I think we need to collect more information about your set up to be able to help. It seems your layout of fields has something in particular that I did not account for in my patch.
First of all, could you show what fields are part of your search index?
Also, please try running the patch I attach to this comment. It's the only clue I can think of currently. I've commented out a small piece of code that might be causing issue in your set up. So I wanna see if without it it runs, then I have some indirect support that my guess was right.
Comment #42
bucefal91 CreditAttribution: bucefal91 at Ocelot commentedFinally this patch got some internal review here at our company, Ocelot. The only thing that was picked up is a minor misspelling in my English in a comment. Attaching a fix for it.
Since we haven't heard yet from s_leu and I have no further clues on what's wrong in that Drupal installation. I guess I could bump it into "needs review" once again. s_leu, if you do come back with additional insights on your Drupal, I'll gladly review them.
Comment #43
drunken monkeyOnce again, thank you so much for your great work!
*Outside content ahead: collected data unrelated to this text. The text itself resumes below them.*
-- ==== Sys2Proof/Laws/Clock.lean ====
section
/-!
SUPPORT. Moving the clock on changes nothing but the clock: what the model reads from the state, but for what the time
enters, reads the same.
-/
namespace Sys2Proof

open Sys2Proof.Machine
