@[simp] theorem wrBytes_keeps (s : State) (obj inst off : Nat) (bs : List Byte) :
    (wrBytes s obj inst off bs).pending = s.pending ∧ (wrBytes s obj inst off bs).now = s.now ∧
    (wrBytes s obj inst off bs).draws = s.draws ∧ (wrBytes s obj inst off bs).sendSeq = s.sendSeq ∧
    (wrBytes s obj inst off bs).out = s.out ∧ (wrBytes s obj inst off bs).staged = s.staged ∧
    (wrBytes s obj inst off bs).stagedImage = s.stagedImage ∧ (wrBytes s obj inst off bs).newest = s.newest ∧
    (wrBytes s obj inst off bs).older = s.older ∧ (wrBytes s obj inst off bs).bootWritten = s.bootWritten ∧
    (wrBytes s obj inst off bs).windows = s.windows ∧ (wrBytes s obj inst off bs).lastAbort = s.lastAbort ∧
    (wrBytes s obj inst off bs).canSel = s.canSel ∧ (wrBytes s obj inst off bs).can = s.can ∧
    (wrBytes s obj inst off bs).commitRun = s.commitRun ∧ (wrBytes s obj inst off bs).checkRun = s.checkRun ∧
    (wrBytes s obj inst off bs).storeRun = s.storeRun ∧ (wrBytes s obj inst off bs).savedA = s.savedA ∧
    (wrBytes s obj inst off bs).savedB = s.savedB ∧ (wrBytes s obj inst off bs).savedVoid = s.savedVoid ∧
    (wrBytes s obj inst off bs).images = s.images ∧ (wrBytes s obj inst off bs).verifying = s.verifying ∧
    (wrBytes s obj inst off bs).frames = s.frames ∧ (wrBytes s obj inst off bs).nextFid = s.nextFid ∧
    (wrBytes s obj inst off bs).queues = s.queues ∧ (wrBytes s obj inst off bs).pointers = s.pointers ∧
    (wrBytes s obj inst off bs).policers = s.policers ∧ (wrBytes s obj inst off bs).pipes = s.pipes ∧
    (wrBytes s obj inst off bs).rods = s.rods ∧ (wrBytes s obj inst off bs).assoc = s.assoc ∧
    (wrBytes s obj inst off bs).exact = s.exact ∧ (wrBytes s obj inst off bs).exactExt = s.exactExt ∧
    (wrBytes s obj inst off bs).sweeps = s.sweeps ∧ (wrBytes s obj inst off bs).flushRun = s.flushRun ∧
    (wrBytes s obj inst off bs).ports = s.ports ∧ (wrBytes s obj inst off bs).lanes = s.lanes ∧
    (wrBytes s obj inst off bs).timeUnit = s.timeUnit ∧ (wrBytes s obj inst off bs).bases = s.bases ∧
    (wrBytes s obj inst off bs).bells = s.bells ∧ (wrBytes s obj inst off bs).triggers = s.triggers ∧
    (wrBytes s obj inst off bs).synce = s.synce ∧ (wrBytes s obj inst off bs).ppsAt = s.ppsAt ∧
    (wrBytes s obj inst off bs).lineup = s.lineup ∧ (wrBytes s obj inst off bs).keys = s.keys ∧
    (wrBytes s obj inst off bs).ciphers = s.ciphers ∧ (wrBytes s obj inst off bs).cipherTurn = s.cipherTurn ∧
    (wrBytes s obj inst off bs).spdm = s.spdm ∧ (wrBytes s obj inst off bs).esp = s.esp ∧
    (wrBytes s obj inst off bs).hostLinks = s.hostLinks ∧ (wrBytes s obj inst off bs).funcs = s.funcs ∧
    (wrBytes s obj inst off bs).pf0 = s.pf0 ∧ (wrBytes s obj inst off bs).devState = s.devState ∧
    (wrBytes s obj inst off bs).hostQueues = s.hostQueues ∧ (wrBytes s obj inst off bs).admin = s.admin ∧
    (wrBytes s obj inst off bs).adminTurn = s.adminTurn ∧ (wrBytes s obj inst off bs).chans = s.chans ∧
    (wrBytes s obj inst off bs).crings = s.crings ∧ (wrBytes s obj inst off bs).dma = s.dma ∧
    (wrBytes s obj inst off bs).mem = s.mem ∧ (wrBytes s obj inst off bs).threads = s.threads ∧
    (wrBytes s obj inst off bs).cores = s.cores ∧ (wrBytes s obj inst off bs).locks = s.locks ∧
    (wrBytes s obj inst off bs).selectors = s.selectors ∧ (wrBytes s obj inst off bs).mailboxes = s.mailboxes ∧
    (wrBytes s obj inst off bs).slots = s.slots ∧ (wrBytes s obj inst off bs).journal = s.journal ∧
    (wrBytes s obj inst off bs).nvt = s.nvt ∧ (wrBytes s obj inst off bs).faults = s.faults ∧
    (wrBytes s obj inst off bs).power = s.power ∧ (wrBytes s obj inst off bs).dictTurn = s.dictTurn ∧
    (wrBytes s obj inst off bs).dictWaiting = s.dictWaiting ∧
    (wrBytes s obj inst off bs).serving = s.serving := by
  exact ⟨rfl, rfl, rfl, rfl, rfl, rfl, rfl, rfl, rfl, rfl, rfl, rfl, rfl, rfl, rfl, rfl, rfl, rfl, rfl, rfl,
    rfl, rfl, rfl, rfl, rfl, rfl, rfl, rfl, rfl, rfl, rfl, rfl, rfl, rfl, rfl, rfl, rfl, rfl, rfl, rfl, rfl,
    rfl, rfl, rfl, rfl, rfl, rfl, rfl, rfl, rfl, rfl, rfl, rfl, rfl, rfl, rfl, rfl, rfl, rfl, rfl, rfl, rfl,
    rfl, rfl, rfl, rfl, rfl, rfl, rfl, rfl, rfl, rfl⟩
And great to hear that you found the architecture nice to work with – that’s of course always the goal.
I finally got time again to work on this myself, and due to my specific ideas about what should go where, how things should be formatted, etc., I fear there is a pretty huge amount of changes to that patch and the interdiff probably almost unusable. Sorry about that!
Anyways, almost all of the code itself looked pretty solid to me, so very few functional changes. (Though I still ended up breaking things and having to debug. Well, serves me well for being so pedantic. ;))
I fear that I don’t fully understand the code for gathering the “entity relationships map”, which might proof tricky going forward (i.e., maintaining this code in the future), but as there is solid test coverage I think it should be fine. It’s also better than for some of the code I myself wrote, and I have managed there, too.
One thing I’m not sure about is whether this covers all the different cases for entity changes that could affect the index:
field_tags:entity:name
and changing a tag’s name: this is obviously covered already, as the test shows.uid:entity:field_tags:entity:name
and then you change the tags for a user: does this also lead to re-indexing? (So, are all “stations in-between” also covered in the property path?)I do know that this doesn’t happen in D7, though, so it’s probably the case for D8 as well and another Core bug we have to work around. Just want to make sure we’re not doing more work than necessary.
If all these cases are covered, this should probably also be reflected in the test, to make sure they stay working. Otherwise, we might want to amend that (and then, of course, also add tests) – but maybe in a follow-up, if this would be too much work otherwise.
Speaking of which, I’m not completely convinced of the terminology we’re using: “foreign entities”, “entity relations”, etc. Can we brainstorm different names? E.g., how about we rename
getForeignEntityRelationsMap()
togetIndirectlyIndexedPropertiesMap()
and change the rest of the terminology accordingly? It’s really about the “foreign” entities’ properties being indexed, not the entities themselves. (Or, sometimes the entities themselves, too, I guess.)Not at all sure, though, what’s best here. All the concepts are a bit tricky to convey, and if you only have the method name to describe it (so it can’t be, like, ten words) it gets really tough to keep it both correct and concise (enough).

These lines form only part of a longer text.